Every so often we get a below-trend month in hiring, and this is more common in September. We will reserve judgement until the next report before worrying about a slowdown in hiring. In any case, the US labor market remains strong. Unemployment is the lowest it has been in nearly 50 years, and wage gains are making headway. Going forward, employers will find it increasingly difficult to find workers to fill positions, muting monthly payroll gains, and we would expect to see a natural slowing in monthly job gains. The increase in pay over the past 12 months slowed to 2.8% from 2.9%, but it’s widely expected to top 3% soon because of the growing competition for a shrinking pool of available workers.

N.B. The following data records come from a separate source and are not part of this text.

/-- Translate an access of a core: from a cached leaf, or by a walk, which may be cached afterwards (R305-R311). The Bool says that a
walk met poison. -/
def State.translate (s : State) (core ctx va : Nat) (acc : Acc) (cached : Bool) : Except (Nat × Bool) Xlat × State :=
  let priv := (s.ctx ctx).priv
  let hit := (s.tlbFind core ctx va).filter fun _ => cached
  match hit with
  | some t =>
    let e := if t.bits = 16 then t.leaf + (va / 4096 % 16) * 4096 else t.leaf
    match permCause priv acc e with
    | some c => (.error (c, false), s)
    | none => (.ok ⟨leafPhys s.device e (if t.bits = 16 then 12 else t.bits) va, e, t.base, t.bits⟩, s)
  | none =>
    let root := s.walkRoot (dieOf core) ctx va
    match (if 2 ^ 57 ≤ va then WalkR.fail 11 false else s.walkFrom va root.1 root.2) with
    | .fail c p => (.error (c, p), s)
    | .leaf e bits =>
      match permCause priv acc e with
      | some c => (.error (c, false), s)
      | none =>
        let ent : Nat × Nat × Nat := if bits = 12 && s.covers16 ctx va e
          then (va / 65536 * 65536, 16, e - (va / 4096 % 16) * 4096) else (va / 2 ^ bits * 2 ^ bits, bits, e)
        (.ok ⟨leafPhys s.device e bits va, e, ent.1, ent.2.1⟩, s.tlbFill core ctx va ent (s.tablesFrom va root.1 root.2))

end Sys2Proof.Machine
end

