-- ==== Sys2Proof/Machine/Activity.lean ====
section
/-! DEFINITION. Long activities and the vesper stack: act.*, compensation, commit and abandonment (R342-R360). -/

namespace Sys2Proof.Machine

/-! ## Records and handles (R342, R343) -/

/-- The home device of a handle (R343). -/
def homeOf (handle : Nat) : Nat := field handle 24 7

/-- Is the state terminal (R344)? -/
def ActState.isOver : ActState → Bool
  | .committed | .abandoned => true
  | _ => false

/-- An activity's record, by context and handle. -/
def State.act? (s : State) (ctx handle : Nat) : Option Activity := s.acts.find? fun a => a.ctx == ctx && a.handle == handle

/-- Replace an activity's record. -/
def State.setAct (s : State) (a : Activity) : State :=
  { s with acts := s.acts.map fun b => if b.ctx == a.ctx && b.handle == a.handle then a else b }

/-- This device decides an activity: as its home, or as the member that took the record over (R342). -/
def State.decides (s : State) (ctx handle : Nat) : Bool :=
  match s.act? ctx handle with
  | some a => a.holder == s.device
  | none => homeOf handle == s.device

/-- The other live devices of the domain. -/
def State.others (s : State) : List Nat := (s.members.filter fun m => m.2.member && m.2.live && m.1 != s.device).map (·.1)

/-- The members of an activity as its home knows them: other devices may have become members while it is open, which of them is a free
choice, since the manual gives no message for it (R342, log entry 18). -/
def State.joined (s : State) (a : Activity) : List Nat :=
  if a.st != .opened then a.members
  else a.members ++ s.others.filter fun d => !a.members.contains d && Config.freeBool (pairNat (pairNat s.fresh 41) (128 * a.handle + d))

/-- The entries of an activity in this device's segment. -/
def State.entriesOf (s : State) (ctx handle : Nat) : List Entry := s.vesper.filter fun (e : Entry) => e.ctx == ctx && e.handle == handle

/-- Replace an entry. -/
def State.setEntry (s : State) (e : Entry) : State := { s with vesper := s.vesper.map fun (x : Entry) => if x.uid == e.uid then e else x }

/-- An activity's pin is released (R344). -/
def State.actUnpin (s : State) (a : Activity) : State :=
  match a.pin with
  | some h => let c := s.ctx a.ctx
              (s.setCtx a.ctx { c with pins := mset {} c.pins h {} }).pinGone (mget {} c.pins h : Pin).stamp
  | none => s

/-- Members other than this device have finished, as far as this device can tell: a free choice (log entry 18). -/
def State.othersDone (s : State) (a : Activity) : Bool :=
  (a.members.all fun m => m == s.device) || Config.freeBool (pairNat (pairNat s.fresh 7) a.handle)

/-- ACT_END (R344, R380). -/
def State.actEnd (s : State) (a : Activity) : State :=
  s.emit 5 a.ctx (leBytes 4 a.handle ++ [4#8] ++ List.replicate 3 0#8 ++ leBytes 8 a.stamp)

/-- abandoning to abandoned, when every entry is compensated or skipped (R344, R345). -/
def State.actTry (s : State) (ctx handle : Nat) : State :=
  match s.act? ctx handle with
  | none => s
  | some a =>
    if a.st == .abandoning && (s.entriesOf ctx handle).all (fun e => decide (2 ≤ e.cond)) && s.othersDone a then
      let s := s.setAct { a with st := .abandoned, endedAt := s.tick, pin := none }
      let s := (s.actUnpin a).actEnd a
      { s with fresh := s.fresh + 1, vesper := s.vesper.filter fun (e : Entry) => !(e.ctx == ctx && e.handle == handle) }
    else s

/-- committing to committed, when no member is left to discard (R344). -/
def State.commitTry (s : State) (ctx handle : Nat) : State :=
  match s.act? ctx handle with
  | none => s
  | some a =>
    if a.st == .committing && a.discard.isEmpty then
      (s.setAct { a with st := .committed, endedAt := s.tick, pin := none }).actUnpin a
    else s

/-- An open activity is abandoned (R344). -/
def State.abandon (s : State) (a : Activity) : State :=
  if a.st == .opened then (s.setAct { a with st := .abandoning, members := s.joined a }).actTry a.ctx a.handle else s

/-- An activity becomes stuck (R344, R351). -/
def State.stick (s : State) (a : Activity) (reason device stamp : Nat) : State :=
  s.setAct { a with st := .stuck, reason := reason, device := device, stuckStamp := stamp }

/-! ## The instructions (R346-R353) -/

/-- Activities of a context that are not terminal (R342). -/
def State.openActs (s : State) (ctx : Nat) : Nat := (s.acts.filter fun a => a.ctx == ctx && !a.st.isOver).length

/-- The oldest terminal record of a context gives up its slot, when no slot is free (R342). -/
def State.actSlot (s : State) (ctx : Nat) : State :=
  let mine := s.acts.filter fun a => a.ctx == ctx
  if mine.length < Config.activitiesMax then s
  else
    let done := mine.filter fun a => a.st.isOver
    match done with
    | [] => s
    | x :: r =>
      let old := r.foldl (fun m a => if a.endedAt < m.endedAt then a else m) x
      { s with acts := s.acts.filter fun a => !(a.ctx == ctx && a.handle == old.handle) }

/-- The next serial of a context: 0 is skipped (R343). -/
def nextSerial (n : Nat) : Nat := if (n + 1) % 2 ^ 24 = 0 then 1 else (n + 1) % 2 ^ 24

/-- act.begin's effect (R348): the four words and the state after. -/
def State.actBegin (s : State) (u g core : Nat) (attr : Word) : List Word × State :=
  let ctx := (s.blk u).ctx
  let S := max (s.sliceT (sliceOfCore core)) (s.grp u g).floor
  let s := s.raiseFloor u g S
  let fail := fun (n : Word) => ([n, 0#32, 0#32, 0#32], s)
  let pin := attr.getLsbD 0
  if 1 < attr.toNat then fail 0x80000003#32
  else if Config.activitiesMax ≤ s.openActs ctx then fail 0x80000001#32
  else
    let c := s.ctx ctx
    let slot := if pin then c.freePin else none
    if pin && slot.isNone then fail 0x80000001#32
    else
      let serial := nextSerial c.serial
      let handle := serial + 2 ^ 24 * s.device
      let s := s.actSlot ctx
      let c' := { c with serial := serial, pins := match slot with
        | some h => mset {} c.pins h { used := true, stamp := S, activity := true, kernel := (s.blk u).kernel }
        | none => c.pins }
      let s := s.setCtx ctx c'
      let s := if pin then s.tellAll 4 (leBytes 8 S) else s
      ([BitVec.ofNat 32 handle, 0#32, BitVec.ofNat 32 S, BitVec.ofNat 32 (S / 2 ^ 32)],
        { s with acts := s.acts ++ [{ handle := handle, ctx := ctx, stamp := S, pin := slot, holder := s.device }] })

/-- Four uniform registers. -/
def kWrite4 (G : Group) (d : KReg) (ws : List Word) : List (RegKey × Word) :=
  ws.zipIdx.map fun w => (kKey G d w.2, w.1)

/-- act.begin (R346, R348); it ends an interval's flag (R189). -/
def execActBegin (d a : KReg) (st : Stall) (s : State) : Res :=
  issueWith { ksrc := [(a, 1)] } st noCause isReady
    (fun s i =>
      let r := (s.loseInterval i.c.blk).actBegin i.c.blk i.c.grp i.c.core (kval i.now (s.grp i.c.blk i.c.grp) i.iid a)
      { s := r.2, lat := .var, writes := kWrite4 (r.2.grp i.c.blk i.c.grp) d r.1 }) s

/-- Entries that a context holds or has reserved in this device's segment (R345, R349). -/
def State.entriesHeld (s : State) (ctx : Nat) : Nat :=
  (s.vesper.filter fun (e : Entry) => e.ctx == ctx).length
    + (s.pend.filter fun p => p.ctx == ctx && !p.done && p.kind == .sys .actComp).length

/-- act.comp (R346, R349): ACT_STACK_FULL where no slot is free; then a domain release and the push. -/
def execActComp (d a : KReg) (st : Stall) (s : State) : Res :=
  deliverWith .none true { ksrc := [(a, 8)] } st
    (fun s i _ =>
      let ctx := (s.blk i.c.blk).ctx
      if (s.ctx ctx).vesper ≤ s.entriesHeld ctx then some (mkCause i.c 16) else none) isReady
    (fun s i => issueLoads (s.loseInterval i.c.blk) i
      [sysPend s i .actComp .dom (kvals s i a 8) [kKey (s.grp i.c.blk i.c.grp) d]]) s
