-- ==== Sys2Proof/Machine/Sched.lean ====
section
/-! DEFINITION. Which run a group offers, why a group does not issue, what an issue leaves behind, and what passes with a tick
and with a cycle (R23, R24, R28, R29, R113, R147, R149, R150, R174, R181, R192, R405, R407, R408, R410, R413). -/

namespace Sys2Proof.Machine

/-! ## The run (R149, R150, R174) -/

/-- The lanes that may issue: the issuable ones, in trap mode those of the served set. -/
def Group.offered (G : Group) : List Nat :=
  G.full.filter fun L => (G.lane L).issuable && (!G.trapped || G.served.contains L)

/-- The lanes of a list at a PC. -/
def Group.atPc (G : Group) (lanes : List Nat) (pc : Nat) : List Nat := lanes.filter fun L => (G.lane L).pc == pc

/-- The run that a group offers, and the group as the choice leaves it: a yield round begun at a streak of 32, a PC of the
round taken from its list; outside a round, the streak counts the issue (R150). -/
def Group.offer (G : Group) : List Nat × Group :=
  let is := G.offered
  let G := if 32 ≤ G.streak then
      let rest := is.filter fun L => !G.lastRun.contains L
      { G with streak := 0, round := (rest.map fun L => (G.lane L).pc).sortUp.eraseDups }
    else G
  match G.round.dropWhile fun pc => (G.atPc is pc).isEmpty with
  | pc :: r => (G.atPc is pc, { G with round := r })
  | [] =>
    let run := G.atPc is (G.minPc is)
    (run, { G with round := [], streak := if run.length < is.length then G.streak + 1 else 0 })

/-! ## Why a group does not issue (R28, R408) -/

/-- The code of a reason (R408). -/
def Reason.code : Sys2Proof.Machine.Reason → Nat
  | .trapMode => 2 | .fetch => 3 | .scoreboard => 4 | .stallCount => 5 | .tokenWait => 6 | .barrierWait => 7 | .feWait => 8
  | .qportWait => 9 | .permit => 10 | .matrixReservation => 11 | .historyWait => 12 | .migrationBlock => 13 | .other | .badRegister => 14

/-- A lane waits at a barrier or a meet. -/
def LaneStatus.waiting : LaneStatus → Bool
  | .meet | .barBlk | .barBlkR | .barTeam => true
  | _ => false

/-- Nothing issuable: the lanes that are neither parked nor ended wait at a barrier, or there are none (R408). -/
def Group.idleReason (G : Group) : Reason :=
  let rest := G.full.filter fun L => (G.lane L).status != .parked && (G.lane L).status != .ended
  if !rest.isEmpty && rest.all fun L => (G.lane L).status.waiting then .barrierWait else .other

/-- A fixed-latency load of the group that is due has not returned (R26). -/
def State.loadDue (s : State) (u g now : Nat) : Bool :=
  s.pend.any fun p => p.blk == u && p.grp == g && !p.done && (match p.due with
    | some d => decide (d ≤ now)
    | none => false)

/-- An attempt that waits waits for a ring in which a pin holds the oldest entry (R228, R399). -/
def State.pinned (t : State) : Bool := t.rings.any fun r => r.2.stall.isSome

/-- Why the ring slot of a push waits (R228). -/
def State.pushReason (s : State) (ctx : Nat) (ws : List Word) : Option Reason :=
  match s.queueOf ctx (recOf ws).queue with
  | some h => s.devReason ctx ((s.queue h).slotVa (s.queue h).tail)
  | none => none

/-- Why a write of a group that nothing older keeps back waits: M, or a full ring (R28, R228). -/
def State.pendReason (s : State) (p : Pend) : Option Reason :=
  if p.done || p.sent || p.bm || p.fault.isSome || p.merged.isSome || !s.clear p then none
  else match p.kind with
    | .store | .atomic => p.phys.bind fun ph => s.holdReason ph p.hist p.migr
    | .sys .jdec => p.phys.bind fun ph => match s.holdReason ph p.hist p.migr with
      | some r => some r
      | none => match s.decrement p.ctx 0 none 0 ph p.hist p.migr, s.devLoad p.ctx (p.addr - 32) 32 with
        | .wait t, .ok (bs, _) => if t.pinned then some .historyWait else s.pushReason p.ctx (bytesWords bs)
        | _, _ => none
    | .sys op => if op == .spawn || op == .launch then (match s.push p.ctx 0 none 0 (op == .launch) p.args with
      | .wait t => if t.pinned then some .historyWait else s.pushReason p.ctx p.args
      | .done _ _ => none) else none
    | _ => none

/-- Why the stores of a handler entry wait (R228). -/
def State.entryWait (s : State) (u g : Nat) : Option Reason :=
  let b := s.blk u
  let ss := s.entryStores u g
  match s.devStores b.ctx (b.core.getD 0) (some b.kernel) (b.grp g).floor ss with
  | .wait t => if t.pinned then some .historyWait else ss.findSome? fun x => s.devReason b.ctx x.1
  | _ => none

/-- Why a group that has a write to make waits (R28, R228, R408): its pending writes, and the stores of its handler entry. -/
def State.writeWait (s : State) (u g : Nat) : Option Reason :=
  let rs := (s.pend.filter fun p => p.blk == u && p.grp == g).filterMap s.pendReason ++
    (if s.entryReady u g then (s.entryWait u g).toList else [])
  if rs.contains .historyWait then some .historyWait else rs.head?

/-- What keeps a group from issuing before its instruction is looked at, in the order of R408. -/
def State.waitsFor (s : State) (u g now : Nat) (run : List Nat) : Option Reason :=
  let G := s.grp u g
  if !G.live then some .other
  else if G.untilDone.isSome then some .scoreboard
  else if now < G.notBefore then some .stallCount
  else if run.isEmpty && G.idleReason == .barrierWait then some .barrierWait
  else if G.feWait.isSome then some .feWait
  else if run.isEmpty || !s.blockRuns u then some .other
  else if s.loadDue u g now then some .other
  else if G.forced && run.any fun L => G.holdsRecord L then some .other
  else none

/-- The reason as a sample names it: trap mode comes before the others (R408). -/
def Group.reasonCode (G : Group) (r : Reason) : Nat := if G.trapped then 2 else Reason.code r

/-! ## After an issue -/

/-- Non-ended lanes of a list. -/
def Group.running (G : Group) (lanes : List Nat) : List Nat := lanes.filter fun L => !(G.lane L).isOver

/-- DIVERGE and RECONVERGE (R410). -/
def State.traceIssue (s : State) (u g : Nat) (run : List Nat) : State :=
  let b := s.blk u
  let G := b.grp g
  if !G.live then s
  else
    let mine := G.running run
    let pcs := (mine.map fun L => (G.lane L).pc).sortUp.eraseDups
    let off := fun pc => (pc + 2 ^ 57 - b.code) % 2 ^ 32
    match pcs with
    | [] => s
    | [pc] =>
      let outside := G.full.filter fun L => !run.contains L && (G.lane L).issuable && (G.lane L).pc == pc
      if outside.isEmpty then s else s.trace u g 2 0 (off pc) (maskOf (G.atPc (G.running G.full) pc))
    | _ => pcs.zipIdx.foldl (fun s x => s.trace u g 1 (x.2 % 32 + 32 * (pcs.length % 64)) (off x.1) (maskOf (G.atPc mine x.1))) s

/-- A write maps a register to another physical register: it is bad no longer, but a region entry taken before the write still holds it
(R166, R190). -/
def Block.rewritten (b : Block) (g : Nat) : Block :=
  let after := fun (x : BadCell) =>
    if x.grp != g || x.until_.isSome then x
    else match (b.grp g).board.find? fun e => decide (x.since ≤ e.iid) && e.cells.any fun c => c.key == x.key with
      | some e => { x with until_ := some e.iid }
      | none => x
  if b.bad.isEmpty then b else { b with bad := b.bad.map after }

/-- Register-file entries that a core's blocks can refer to at most: by their rename maps, the region snapshots of 32 lanes, and the
rollback snapshots of their intervals (R166). -/
def State.regsOn (s : State) (core : Nat) : Nat :=
  (s.onCore core).foldl (fun n b => n + groupsOf b.2.lanes * b.2.A * (if b.2.interval.opened then 34 else 33)) 0

/-- A write that finds no free register frees one (R166): where the file can be full, and once no memo entry remains, the oldest rollback
snapshot of a block of the core may go, and its interval loses its flag (R189). Which entries the file holds is a free choice (log entry
73). -/
def State.freeRegs (s : State) (core : Nat) : State :=
  let open_ := ((s.onCore core).filter fun b => b.2.interval.opened && !b.2.interval.groups.isEmpty).sortBy fun a b =>
    decide (a.2.interval.at_ ≤ b.2.interval.at_)
  match open_ with
  | [] => s
  | b :: _ =>
    if s.regsOn core ≤ Config.fileEntries + 256 || !Config.freeBool (pairNat s.fresh 40) then s
    else
      let s := s.setCore core { s.core core with quarters := (s.core core).quarters.map fun (q : Nat × Quarter) => (q.1, { q.2 with memo := [] }) }
      let s := s.loseInterval b.1
      let x := s.blk b.1
      { s.setBlk b.1 { x with interval := { x.interval with groups := [] } } with fresh := s.fresh + 1 }

/-- The quarter and the counters after an issue, and the trap in trap mode that the issue raised in the served set (R29, R181,
R192, R405, R407). -/
def State.afterIssue (s : State) (c : Cur) (trapped : Bool) : State :=
  let u := c.blk
  let g := c.grp
  let now := s.cycleOf c.core
  let k := s.core c.core
  let q := k.quarter c.quarter
  let slot := mget 0 (s.blk u).slots g % 8
  let s := s.setCore c.core (k.setQuarter c.quarter { q with ptr := (slot + 1) % 8, nextAt := now + 1 })
  let ctx := (s.blk u).ctx
  let s := (s.count ctx 0x02 1).count ctx 0x05 c.run.length
  let G := s.grp u g
  let s := s.setGrp u g { G with issues := G.issues + 1
                                 why := 0, lastRun := c.run, lastPc := c.pc, issuedAt := now + 1 }
  let s := (s.setBlk u ((s.blk u).rewritten g)).freeRegs c.core
  let s := s.traceIssue u g c.run
  let G := s.grp u g
  let s := if trapped && G.live && G.trapped && c.run.any fun L => (G.lane L).status == .parked && G.served.contains L
    then s.doubleTrap u g else s
  { s with cur := none }

/-! ## The slots of a core (R19) -/

/-- The group that occupies a slot of a core: its block and number. -/
def State.slotAt (s : State) (core slot : Nat) : Option (Nat × Nat) :=
  ((s.onCore core).flatMap fun b => ((List.range (groupsOf b.2.lanes)).filter fun g => mget 0 b.2.slots g == slot).map
    fun g => (b.1, g)).head?

/-- Occupied slots of a core. -/
def State.slotList (s : State) (core : Nat) : List (Nat × Nat × Nat) :=
  (s.onCore core).flatMap fun b => (List.range (groupsOf b.2.lanes)).map fun g => (mget 0 b.2.slots g, b.1, g)

/-! ## A cycle passes (R23, R405, R407, R408, R417) -/

/-- The power limiter of a die gates issue in this cycle (R408): free in a cycle in which none of its groups issues (log entry 81). -/
def State.gated (s : State) (die now : Nat) : Bool :=
  Config.freeBool (pairNat (pairNat now die) 56) &&
    s.blocks.all fun b => b.2.core.all (fun n => dieOf n != die) || b.2.groups.all fun g => g.2.issuedAt != now + 1

/-- The reason of a slot in a cycle (R408): what its quarter found when it last looked in that cycle; where it has not looked, what keeps
the group from issuing, or that it was not selected. Whether a group that did not issue was throttled, or waited for its words or for a
permit, is free: the model has none of these waits (log entries 57, 81). -/
def State.reason (s : State) (core slot u g : Nat) : Nat :=
  let G := s.grp u g
  let now := s.cycleOf core
  if G.issuedAt = now + 1 then 0
  else
    let why := if G.whyAt = now + 1 then G.why
      else match s.waitsFor u g now G.offer.1 with
        | some r => G.reasonCode r
        | none => if G.trapped then 2 else 15
    let pick := Config.freeNat (pairNat (pairNat (pairNat now core) slot) 55) % 3
    if s.gated (dieOf core) now then 1
    else if pick = 1 && why != 2 && !G.offer.1.isEmpty then 3
    else if pick = 2 && decide (11 ≤ why) then 10
    else why

/-- Cores of a die that hold a block. -/
def State.busyCores (s : State) (die : Nat) : List Nat :=
  ((s.blocks.filterMap fun b => if b.2.live then b.2.core else none).filter fun n => dieOf n == die).sortUp.eraseDups

/-- The lanes of a group's run, and its PC, that a sample names. -/
def Group.sample (G : Group) (now : Nat) : Nat × Nat :=
  if G.issuedAt = now + 1 then (G.lastRun.length, G.lastPc)
  else
    let run := G.offer.1
    let live := G.full.filter fun L => (G.lane L).status != .ended
    (run.length, G.minPc (if run.isEmpty then live else run))

/-- A sample record of the present cycle. -/
def State.sampleBytes (s : State) (core quarter slot u g : Nat) : List Byte :=
  let b := s.blk u
  let x := (b.grp g).sample (s.cycleOf core)
  let t := s.tickAt (128 + core)
  leBytes 4 t
    ++ leBytes 4 (x.1 % 64 + 64 * s.reason core slot u g + 1024 * (slot % 8) + 8192 * quarter + 2 ^ 15 * core + 2 ^ 24 * (t / 2 ^ 32 % 256))
    ++ leBytes 4 ((x.2 + 2 ^ 57 - b.code) % 2 ^ 32)
    ++ leBytes 4 (b.bid % 65536 + 65536 * (g % 16) + 2 ^ 20 * b.ctx)

/-- The samples of a quarter's slots of a context in the present cycle, in ascending slot order (R408). -/
def State.samples (s : State) (core quarter ctx : Nat) : List (List Byte) :=
  ((((s.slotList core).filter fun x => x.1 / 8 == quarter && (s.blk x.2.1).ctx == ctx).sortBy fun a b => decide (a.1 ≤ b.1))).map fun x =>
    s.sampleBytes core quarter x.1 x.2.1 x.2.2

/-- A quarter counts a cycle in which it holds a group of a context; at each period its slots are sampled (R408). -/
def State.sampleCount (s : State) (core quarter ctx : Nat) : State :=
  let k := s.core core
  let q := k.quarter quarter
  let p := (s.ctx ctx).sampPeriod
  let n := mget 0 q.samp ctx + 1
  if p = 0 then s
  else s.setCore core (k.setQuarter quarter (if n < p then { q with samp := mset 0 q.samp ctx n }
    else { q with samp := mset 0 q.samp ctx 0, sampDue := mset [] q.sampDue ctx (mget [] q.sampDue ctx ++ s.samples core quarter ctx) }))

Meanwhile, other employment data do not give any sign of the labor market weakening, let alone to the extent of September’s payrolls. Job openings and the share of businesses reporting they have at least one position that is hard to fill sit at record highs, as does the hiring index in the ISM non-manufacturing survey. At the same time, the near 50-year low in initial jobless claims points to firms hanging on to workers, given the difficulty to re-hire later on.

The decline in the unemployment rate to 3.7% and upward march in wage growth will keep the FOMC pressing ahead with rate hikes. There is little doubt that the full employment half of the Fed’s dual mandate is right on track. And the latest employment report is consistent with another hike in December.